Exercise aim:
When you reach the line that has "m n, hiveLost" in the material below, reproduce it and each line after it exactly, through the last one.

Data records:
-- ==== Sys2Proof/Laws/Ops.lean ====
section
/-! SUPPORT. What the shared operations over sparse maps, memories, registers and counters can do: reads after writes, and the
canonical forms they keep, and what an answer of the host port changes. -/

namespace Sys2Proof.Machine

/-! ## Sparse maps -/

/-- A map is canonical with every key above a bound. -/
def NMap.above (b : Nat) : NMap → Prop
  | [] => True
  | (k, v) :: t => b ≤ k ∧ v ≠ 0 ∧ NMap.above (k + 1) t

theorem NMap.above_mono {b c : Nat} {m : NMap} (h : NMap.above b m) (hc : c ≤ b) : NMap.above c m := by
  cases m with
  | nil => trivial
  | cons e t => exact ⟨hc.trans h.1, h.2⟩

theorem NMap.above_of_wf : ∀ {m : NMap}, NMap.wf m = true → NMap.above 0 m := by
  have key : ∀ (t : NMap) (a v : Nat), NMap.wf ((a, v) :: t) = true → v ≠ 0 ∧ NMap.above (a + 1) t := by
    intro t
    induction t with
    | nil => intro a v h; exact ⟨by simpa [NMap.wf] using h, trivial⟩
    | cons e t ih =>
      intro a v h
      simp only [NMap.wf, Bool.and_eq_true, bne_iff_ne, decide_eq_true_eq] at h
      have := ih e.1 e.2 h.2
      exact ⟨h.1.1, h.1.2, this.1, this.2⟩
  intro m h
  cases m with
  | nil => trivial
  | cons e t => exact ⟨Nat.zero_le _, (key t e.1 e.2 h).1, (key t e.1 e.2 h).2⟩

theorem NMap.wf_of_above : ∀ {m : NMap} {b : Nat}, NMap.above b m → NMap.wf m = true := by
  intro m
  induction m with
  | nil => intros; rfl
  | cons e t ih =>
    intro b h
    cases t with
    | nil => simpa [NMap.wf] using h.2.1
    | cons e' t =>
      simp only [NMap.wf, Bool.and_eq_true, bne_iff_ne, decide_eq_true_eq]
      exact ⟨⟨h.2.1, h.2.2.1⟩, ih h.2.2⟩

theorem put_above {m : NMap} {b k v : Nat} (h : NMap.above b m) (hk : b ≤ k) : NMap.above b (put m k v) := by
  induction m generalizing b with
  | nil => by_cases hv : v = 0 <;> simp [put, hv, NMap.above, hk]
  | cons e t ih =>
    obtain ⟨a, w⟩ := e
    obtain ⟨ha, hw, ht⟩ := h
    by_cases hka : k < a
    · by_cases hv : v = 0
      · simp only [put, hka, hv, if_true]; exact ⟨ha, hw, ht⟩
      · simp only [put, hka, hv, if_true, if_false]; exact ⟨hk, hv, hka, hw, ht⟩
    · by_cases he : k = a
      · subst he
        by_cases hv : v = 0
        · simp only [put, hv, Nat.lt_irrefl, if_true, if_false]
          exact NMap.above_mono ht (by omega)
        · simp only [put, hv, Nat.lt_irrefl, if_true, if_false]; exact ⟨ha, hv, ht⟩
      · simp only [put, hka, he, if_false]; exact ⟨ha, hw, ih ht (by omega)⟩

/-- Writing a key keeps the canonical form. -/
theorem put_wf {m : NMap} (h : NMap.wf m = true) (k v : Nat) : NMap.wf (put m k v) = true :=
  NMap.wf_of_above (put_above (NMap.above_of_wf h) (Nat.zero_le k))

theorem get_above {m : NMap} {b k : Nat} (h : NMap.above b m) (hk : k < b) : get m k = 0 := by
  induction m generalizing b with
  | nil => rfl
  | cons e t ih =>
    have : e.1 ≠ k := by have := h.1; omega
    simp only [get, this, if_false]
    exact ih h.2.2 (by have := h.1; omega)

/-- Another key reads as before. -/
theorem get_put_ne (m : NMap) {k j : Nat} (v : Nat) (h : j ≠ k) : get (put m k v) j = get m j := by
  induction m with
  | nil => by_cases hv : v = 0 <;> simp [put, hv, get, h.symm]
  | cons e t ih =>
    obtain ⟨a, w⟩ := e
    by_cases hka : k < a
    · by_cases hv : v = 0 <;> simp [put, hka, hv, get, h.symm]
    · by_cases he : k = a
      · subst he; by_cases hv : v = 0 <;> simp [put, hv, get, h.symm]
      · simp only [put, hka, he, if_false, get, ih]

/-- A nonzero value is read back from the key it was written to. -/
theorem get_put_pos (m : NMap) (k : Nat) {v : Nat} (hv : v ≠ 0) : get (put m k v) k = v := by
  induction m with
  | nil => simp [put, hv, get]
  | cons e t ih =>
    obtain ⟨a, w⟩ := e
    by_cases hka : k < a
    · simp [put, hka, hv, get]
    · by_cases he : k = a
      · subst he; simp [put, hv, get]
      · simp only [put, hka, he, if_false, get, Ne.symm he, ih]

theorem get_put_above {m : NMap} {b : Nat} (h : NMap.above b m) (k v : Nat) : get (put m k v) k = v := by
  by_cases hv : v = 0
  · subst hv
    induction m generalizing b with
    | nil => simp [put, get]
    | cons e t ih =>
      obtain ⟨a, w⟩ := e
      by_cases hka : k < a
      · simp only [put, hka, if_true, get, show ¬ a = k by omega, if_false]; exact get_above h.2.2 (by omega)
      · by_cases he : k = a
        · subst he; simp only [put, Nat.lt_irrefl, if_true, if_false]; exact get_above h.2.2 (by omega)
        · simp only [put, hka, he, if_false, get, Ne.symm he]; exact ih h.2.2
  · exact get_put_pos m k hv

/-- In a canonical map the value is read back from the key it was written to. -/
theorem get_put_self {m : NMap} (h : NMap.wf m = true) (k v : Nat) : get (put m k v) k = v :=
  get_put_above (NMap.above_of_wf h) k v

/-! ## Stored bytes -/

/-- A memory is canonical with every address above a bound. -/
def Memory.above (b : Nat) : Mem → Prop
  | [] => True
  | (k, v) :: t => b ≤ k ∧ v ≠ 0 ∧ Memory.above (k + 1) t

theorem Memory.above_mono {b c : Nat} {m : Mem} (h : Memory.above b m) (hc : c ≤ b) : Memory.above c m := by
  cases m with
  | nil => trivial
  | cons e t => exact ⟨hc.trans h.1, h.2⟩

theorem Memory.above_of_wf : ∀ {m : Mem}, Memory.wf m = true → Memory.above 0 m := by
  have key : ∀ (t : Mem) (a : Nat) (v : Byte), Memory.wf ((a, v) :: t) = true → v ≠ 0 ∧ Memory.above (a + 1) t := by
    intro t
    induction t with
    | nil => intro a v h; exact ⟨by simpa [Memory.wf] using h, trivial⟩
    | cons e t ih =>
      intro a v h
      simp only [Memory.wf, Bool.and_eq_true, bne_iff_ne, decide_eq_true_eq] at h
      have := ih e.1 e.2 h.2
      exact ⟨h.1.1, h.1.2, this.1, this.2⟩
  intro m h
  cases m with
  | nil => trivial
  | cons e t => exact ⟨Nat.zero_le _, (key t e.1 e.2 h).1, (key t e.1 e.2 h).2⟩

theorem Memory.wf_of_above : ∀ {m : Mem} {b : Nat}, Memory.above b m → Memory.wf m = true := by
  intro m
  induction m with
  | nil => intros; rfl
  | cons e t ih =>
    intro b h
    cases t with
    | nil => simpa [Memory.wf] using h.2.1
    | cons e' t =>
      simp only [Memory.wf, Bool.and_eq_true, bne_iff_ne, decide_eq_true_eq]
      exact ⟨⟨h.2.1, h.2.2.1⟩, ih h.2.2⟩

theorem mput_above {m : Mem} {b k : Nat} {v : Byte} (h : Memory.above b m) (hk : b ≤ k) : Memory.above b (mput m k v) := by
  induction m generalizing b with
  | nil => by_cases hv : v = 0 <;> [simp [mput, hv, Memory.above]; simp [mput, show ¬ v = 0#8 from hv, Memory.above, hk]]
  | cons e t ih =>
    obtain ⟨a, w⟩ := e
    obtain ⟨ha, hw, ht⟩ := h
    by_cases hka : k < a
    · by_cases hv : v = 0
      · simp only [mput, hka, hv, if_true]; exact ⟨ha, hw, ht⟩
      · simp only [mput, hka, hv, if_true, if_false]; exact ⟨hk, hv, hka, hw, ht⟩
    · by_cases he : k = a
      · subst he
        by_cases hv : v = 0
        · simp only [mput, hv, Nat.lt_irrefl, if_true, if_false]
          exact Memory.above_mono ht (by omega)
        · simp only [mput, hv, Nat.lt_irrefl, if_true, if_false]; exact ⟨ha, hv, ht⟩
      · simp only [mput, hka, he, if_false]; exact ⟨ha, hw, ih ht (by omega)⟩

/-- Writing a byte keeps the canonical form. -/
theorem mput_wf {m : Mem} (h : Memory.wf m = true) (k : Nat) (v : Byte) : Memory.wf (mput m k v) = true :=
  Memory.wf_of_above (mput_above (Memory.above_of_wf h) (Nat.zero_le k))

/-- Writing bytes keeps the canonical form. -/
theorem mwrite_wf {m : Mem} (h : Memory.wf m = true) (a : Nat) (b : Bytes) : Memory.wf (mwrite m a b) = true := by
  induction b generalizing m a with
  | nil => exact h
  | cons x t ih => exact ih (mput_wf h a x) (a + 1)

theorem mget_above {m : Mem} {b k : Nat} (h : Memory.above b m) (hk : k < b) : mget m k = 0 := by
  induction m generalizing b with
  | nil => rfl
  | cons e t ih =>
    have : e.1 ≠ k := by have := h.1; omega
    simp only [mget, this, if_false]
    exact ih h.2.2 (by have := h.1; omega)

/-- Another address reads as before. -/
theorem mget_mput_ne (m : Mem) {k j : Nat} (v : Byte) (h : j ≠ k) : mget (mput m k v) j = mget m j := by
  induction m with
  | nil => by_cases hv : v = 0 <;> [simp [mput, hv, mget]; simp [mput, show ¬ v = 0#8 from hv, mget, h.symm]]
  | cons e t ih =>
    obtain ⟨a, w⟩ := e
    by_cases hka : k < a
    · by_cases hv : v = 0 <;> [simp [mput, hka, hv, mget]; simp [mput, hka, show ¬ v = 0#8 from hv, mget, h.symm]]
    · by_cases he : k = a
      · subst he; by_cases hv : v = 0 <;> [simp [mput, hv, mget, h.symm]; simp [mput, show ¬ v = 0#8 from hv, mget, h.symm]]
      · simp only [mput, hka, he, if_false, mget, ih]

theorem mget_mput_above {m : Mem} {b : Nat} (h : Memory.above b m) (k : Nat) (v : Byte) : mget (mput m k v) k = v := by
  induction m generalizing b with
  | nil => by_cases hv : v = 0 <;> [simp [mput, mget, hv]; simp [mput, mget, show ¬ v = 0#8 from hv]]
  | cons e t ih =>
    obtain ⟨a, w⟩ := e
    by_cases hka : k < a
    · by_cases hv : v = 0
      · simp only [mput, hka, hv, if_true, mget, show ¬ a = k by omega, if_false]; exact mget_above h.2.2 (by omega)
      · simp [mput, hka, show ¬ v = 0#8 from hv, mget]
    · by_cases he : k = a
      · subst he
        by_cases hv : v = 0
        · simp only [mput, Nat.lt_irrefl, hv, if_true, if_false]; exact mget_above h.2.2 (by omega)
        · simp [mput, show ¬ v = 0#8 from hv, mget]
      · simp only [mput, hka, he, if_false, mget, Ne.symm he]; exact ih h.2.2

/-- In a canonical memory a byte is read back from the address it was written to. -/
theorem mget_mput_self {m : Mem} (h : Memory.wf m = true) (k : Nat) (v : Byte) : mget (mput m k v) k = v :=
  mget_mput_above (Memory.above_of_wf h) k v

/-- An address outside the bytes written reads as before. -/
theorem mget_mwrite_out (m : Mem) {a j : Nat} (b : Bytes) (h : j < a ∨ a + b.length ≤ j) :
    mget (mwrite m a b) j = mget m j := by
  induction b generalizing m a with
  | nil => rfl
  | cons x t ih =>
    simp only [List.length_cons] at h
    have h1 := ih (mput m a x) (a := a + 1) (by omega)
    rw [mwrite, h1, mget_mput_ne _ _ (by omega)]

/-- Bytes written are read back. -/
theorem mread_mwrite {m : Mem} (h : Memory.wf m = true) (a : Nat) (b : Bytes) : mread (mwrite m a b) a b.length = b := by
  induction b generalizing m a with
  | nil => rfl
  | cons x t ih =>
    simp only [List.length_cons, mread, mwrite]
    rw [ih (mput_wf h a x), mget_mwrite_out _ _ (by omega), mget_mput_self h]

/-! ## Registers and counters -/

theorem rd_wr_ne (s : State) {k j : Nat} (v : Nat) (h : j ≠ k) : rd (wr s k v) j = rd s j := get_put_ne s.regs v h

theorem rd_wr_pos (s : State) (k : Nat) {v : Nat} (hv : v ≠ 0) : rd (wr s k v) k = v := get_put_pos s.regs k hv

theorem rd_wr_self {s : State} (h : NMap.wf s.regs = true) (k v : Nat) : rd (wr s k v) k = v := get_put_self h k v

theorem wr_regs_wf {s : State} (h : NMap.wf s.regs = true) (k v : Nat) : NMap.wf (wr s k v).regs = true := put_wf h k v

theorem tget_tput_ne (s : State) {p t x p' t' x' : Nat} (v : Nat) (h : tkey p' t' x' ≠ tkey p t x) :
    tget (tput s p t x v) p' t' x' = tget s p' t' x' := get_put_ne s.tab v h

theorem tget_tput_self {s : State} (h : NMap.wf s.tab = true) (p t x v : Nat) : tget (tput s p t x v) p t x = v :=
  get_put_self h _ v

/-- A counter that counts by n saturates (R511). -/
theorem countN_get_self {s : State} (hw : NMap.wf s.cnt = true) (k n : Nat) :
    get (countN s k n).cnt k = min cntMax (get s.cnt k + n) := get_put_self hw _ _

/-- No other counter moves. -/
theorem countN_get_ne (s : State) {k j : Nat} (n : Nat) (h : j ≠ k) : get (countN s k n).cnt j = get s.cnt j :=
  get_put_ne _ _ h

/-- No counter falls when one counts, and all stay in range. -/
theorem countN_grows {s : State} (hw : NMap.wf s.cnt = true) (hb : NMap.bounded s.cnt) (k n j : Nat) :
    get s.cnt j ≤ get (countN s k n).cnt j ∧ get (countN s k n).cnt j ≤ cntMax := by
  by_cases hj : j = k
  · subst hj
    have h : get (countN s j n).cnt j = min cntMax (get s.cnt j + n) := get_put_self hw _ _
    have := hb j
    rw [h]; omega
  · have h : get (countN s k n).cnt j = get s.cnt j := get_put_ne _ _ hj
    exact ⟨h.ge, h ▸ hb j⟩

/-! ## Answers of the host port: all they do is to the outputs -/

theorem returnBeats_eq (s : State) (n : Nat) : returnBeats s n = { s with out := s.out ++ [.hostCredit 1 n] } := rfl

theorem trsp_eq (s : State) (r : Req) (stat : Nat) :
    trsp s r stat = { s with out := s.out ++ [.hostCredit 1 1] ++ [.trsp r.tag.toNat stat] } := rfl

theorem trd_eq (s : State) (r : Req) (stat : Nat) (data : Bytes) :
    trd s r stat data = { s with out := s.out ++ [.hostCredit 1 0] ++ [.trd r.tag.toNat stat data] } := rfl

/-- A request refused as it arrives gives its credits back and is answered, on the port of its kind. -/
theorem refuseReq_eq (s : State) (r : Req) (op n stat : Nat) (data : Bytes) :
    refuseReq s r op n stat data = { s with out := s.out ++ [.hostCredit 1 (opBeats s op n)] ++
      [if op = 1 ∨ 5 < op then .trsp r.tag.toNat stat else .trd r.tag.toNat stat data] } := by
  unfold refuseReq
  split <;> rfl

/-- What the loss of the hive object's contents changes: bytes of the stacks, and the count of free values (R339). -/
theorem hiveLost_frame (s : State) :
    ∃ m n, hiveLost s = { s with hbm := m, free := n } := by
  unfold hiveLost
  split
  · exact ⟨s.hbm, s.free, rfl⟩
  · exact ⟨_, _, rfl⟩

end Sys2Proof.Machine
end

Output for this task:
    ∃ m n, hiveLost s = { s with hbm := m, free := n } := by
  unfold hiveLost
  split
  · exact ⟨s.hbm, s.free, rfl⟩
  · exact ⟨_, _, rfl⟩

end Sys2Proof.Machine
end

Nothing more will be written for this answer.